27 Apr Unidentified Cause of Spray Damage – Chick Peas
ARC was appointed by the insurers of a spraying contractor to investigate a claim from a grower that a spray operation carried out by the insured had damaged a chick pea crop. It was not clear whether any damage had actually occurred to the crop and the insured was adamant that nothing that he did or didn’t do could have caused any damage to the subject crop.
What we did
The matter was difficult from the start because of the insistence of the claimant that he had incurred a loss and the equal insistence of the insured that the spraying operation he undertook did not cause any damage. The position of both claimant and insured could be supported because there was no discernible. In addition, the soil type and topography of the paddock meant that the yields in different areas were very variable.
The task was made more difficult by the fact that the field had been sprayed in a non-systematic way. Usually a spray unit will follow the same pattern when spraying a particular field. For example, up and down like laps being swum in a swimming pool. This spraying operation was done with no discernible pattern.
We undertook detailed investigations into all the relevant details in the matter such as paddock history, plant and soil analysis, past spraying history of the insured, the possibility of product contamination and others. Despite these investigations, no cause of damage could be established nor was it clear that a loss has actually been incurred. While the matter was at an impasse, as the claimant had not been able to prove his loss, the feeling amongst the other parties was that no loss had occurred.
To try and break the impasse, ARC identified a specialist in precision agriculture who was provided with all the data from the electronic data logs on both the spray rig and the header that harvested the paddocks. This specialist had access to data editing, data cleaning and other proprietary software that could be used to analyse the data from the spray rig and header in more detail than had previously been possible.
The analysis conducted by the precision agriculture specialist was able to identify a pattern of damage that other analysis could not.
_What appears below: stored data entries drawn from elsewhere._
-- ==== Sys2Proof/Machine/State.lean ====
section
/-! DEFINITION. The architectural state of QR-CORE as plain data (spec/10_state.md), what a host can do to it
(spec/20_memory.md), the reasons a step can stop, and the state after reset (spec/70_reset_and_hazards.md R390). -/

namespace Sys2Proof.Machine

/-- The engine's control state (R30): idle, or busy with a latched command word. -/
inductive Engine where
  | idle
  | busy (w : Word)
  deriving DecidableEq, Repr

/-- The stored bits of STATUS (R32). BUSY is exactly `eng ≠ Idle`, so it is computed from `State.eng` and not stored a
second time (assumption 13). -/
structure Status where
  /-- Bit 1, W1C: a command has completed. -/
  done : Bool
  /-- Bit 2, RO: the last command ended not encodable. -/
  fail : Bool
  /-- Bit 3, RO: the last command ended in a contract violation. -/
  err : Bool
  /-- Bit 4, W1C: a host write was dropped because the engine was Busy. -/
  werr : Bool
  /-- Bit 5, W1C: a host access was refused for its width or alignment. -/
  aerr : Bool
  deriving DecidableEq, Repr

/-- The fields of CFG (R37); its reserved bits are stuck at 0. -/
structure Cfg where
  /-- Bits 1:0. -/
  ecl : BitVec 2
  /-- Bits 5:2; 8 means Auto. -/
  mask : BitVec 4
  /-- Bit 6. -/
  boost : Bool
  /-- Bits 13:8. -/
  minVer : BitVec 6
  /-- Bits 21:16. -/
  maxVer : BitVec 6
  deriving DecidableEq, Repr

/-- The fields of RESULT (R40); its reserved bits are stuck at 0. -/
structure Result where
  /-- Bits 5:0. -/
  version : BitVec 6
  /-- Bits 9:8. -/
  ecl : BitVec 2
  /-- Bits 14:12. -/
  mask : BitVec 3
  /-- Bits 23:16. -/
  size : BitVec 8
  deriving DecidableEq, Repr

/-- One SEGTAB descriptor (R44). -/
structure SegDesc where
  /-- Word 0, bits 3:0. -/
  mode : BitVec 4
  /-- Word 0, bits 31:16. -/
  numChars : BitVec 16
  /-- Word 1, bits 15:0. -/
  bitLen : BitVec 16
  /-- Word 1, bits 31:16. -/
  bitOff : BitVec 16
  deriving DecidableEq, Repr

/-- The six buffers of R47 in one space of byte offsets 0x1000 to 0x7FFF (R81). `cells` lists the bytes something has
written, addresses strictly rising. A byte that nothing has written is unspecified (R391, R345): it reads as a free
value that its draw number and its address fix until it is written (assumptions 3 and 5). -/
structure Memory where
  /-- The written bytes, addresses strictly rising. -/
  cells : List Host.Cell
  /-- The draw that unwritten bytes of PAYLOAD and SEGBUF (0x1000 to 0x3FFF) come from. -/
  lowDraw : Nat
  /-- The draw that unwritten bytes of DATABUF, CWBUF, FUNCMAP and MATRIX (0x4000 to 0x7FFF) come from. -/
  highDraw : Nat
  deriving DecidableEq, Repr

/-- The widths of a host access (R86); no other width can occur on the bus. -/
inductive Width where
  | w1
  | w2
  | w4
  deriving DecidableEq, Repr

/-- What reaches the block from outside between engine steps: a bus read, a bus write (whose data is the low bytes of
`data`), or an assertion of the reset input. Offsets are the 15 bits of R80. -/
inductive HostEvent where
  | read (width : Width) (off : BitVec 15)
  | write (width : Width) (off : BitVec 15) (data : Word)
  | reset
  deriving DecidableEq, Repr

/-- The state of the block (R49), with the host's pending accesses and the model's own counters. -/
structure State where
  /-- R30. -/
  eng : Engine
  /-- The model's own (assumption 2): bus slots left before the completion step of the accepted command. -/
  wait : Nat
  /-- R32, offset 0x004. -/
  status : Status
  /-- R34, offset 0x02C: bits 7:0. -/
  errcode : Byte
  /-- R35, offset 0x00C. -/
  arg0 : Word
  /-- R35, offset 0x010. -/
  arg1 : Word
  /-- R35, offset 0x014. -/
  arg2 : Word
  /-- R36, offset 0x018. -/
  res0 : Word
  /-- R36, offset 0x01C. -/
  res1 : Word
  /-- R37, offset 0x020. -/
  cfg : Cfg
  /-- R38, offset 0x024: bits 13:0. -/
  plen : BitVec 14
  /-- R39, offset 0x034: bit 0, DONE_IE. -/
  doneIe : Bool
  /-- R40, offset 0x028. -/
  result : Result
  /-- R41, offset 0x030. -/
  penalty : Word
  /-- R42, offset 0x038: bits 4:0. -/
  segCnt : BitVec 5
  /-- R43, offset 0x03C: bits 15:0. -/
  segBits : BitVec 16
  /-- R44, offsets 0x100 to 0x17F. -/
  segTab : Vector SegDesc 16
  /-- R45, offsets 0x180 to 0x19D. -/
  gen : Vector Byte 30
  /-- R46, offsets 0x1A0 to 0x1BD. -/
  rem : Vector Byte 30
  /-- R47, offsets 0x1000 to 0x7FFF. -/
  mem : Memory
  /-- The outside world's accesses not yet delivered, oldest first (R92; assumption 1). -/
  inbox : List HostEvent
  /-- The data returned to the host's reads so far, oldest first (assumption 1). -/
  replies : List Word
  /-- The model's own (assumption 4): the number of the next free draw. -/
  draws : Nat
  deriving DecidableEq, Repr

/-- The reasons the machine stops. There is none: every host access and every command of the spec has an outcome
that leaves the block running (R360, R365, R372), so no definition of the model raises a fault. -/
inductive Fault : Type
  deriving DecidableEq, Repr

/-- The reasons a step has no meaning. -/
inductive Refusal where
  /-- Raised by `exec` alone, for a command whose arm has no meaning yet. Safe: the model stops. No arm raises it. -/
  | notModelled (mnemonic : String)
  deriving DecidableEq, Repr

/-- Memory with nothing written, its unwritten bytes from draw `draw` (R391). -/
def Memory.fresh (draw : Nat) : Memory := { cells := [], lowDraw := draw, highDraw := draw }

/-- The state after reset (R390). `inbox`, `replies`, `wait`, `draws` and the memory's draw numbers are the model's own
fields, and their values here are DESIGN CHOICES (assumptions 1, 2 and 4). -/
def State.reset : State where
  eng := .idle
  wait := 0
  status := { done := false, fail := false, err := false, werr := false, aerr := false }
  errcode := 0
  arg0 := 0
  arg1 := 0
  arg2 := 0
  res0 := 0
  res1 := 0
  cfg := { ecl := 0, mask := 8, boost := true, minVer := 1, maxVer := 40 }
  plen := 0
  doneIe := false
  result := { version := 0, ecl := 0, mask := 0, size := 0 }
  penalty := 0
  segCnt := 0
  segBits := 0
  segTab := Vector.replicate 16 { mode := 0, numChars := 0, bitLen := 0, bitOff := 0 }
  gen := Vector.replicate 30 0
  rem := Vector.replicate 30 0
  mem := Memory.fresh 0
  inbox := []
  replies := []
  draws := 1

end Sys2Proof.Machine
end

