-- ==== Sys2Proof/Machine/Control.lean ====
section
/-! DEFINITION. The control command of spec/40_control.md. -/

namespace Sys2Proof.Machine

/-- NOP (R153): only the completion updates. -/
def execNop (s : State) : Answer := .next s.complete

end Sys2Proof.Machine
end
What was found was that where a yield reduction had occurred, it was greatest nearest the point where the spray rig was re-filling. The further the spray rig travelled from the re-filling point, the less the yield reduction was until a point was reached where no further reduction in yield occurred. While the cause of this observed pattern of damage could not be identified, there was no doubt that a yield reduction had occurred and the cause of it was the spraying operation.
The other valuable result from the analysis was that there were significant areas of the field that were found to be unaffected. Being able to prove this simplified the quantification methodology and reduced the quantum of the claim by approximately 50%.
From being at a complete impasse and with litigation imminent, ARC was able to identify and organise further analysis which provided sufficient evidence to negotiate a settlement that was accepted by all parties.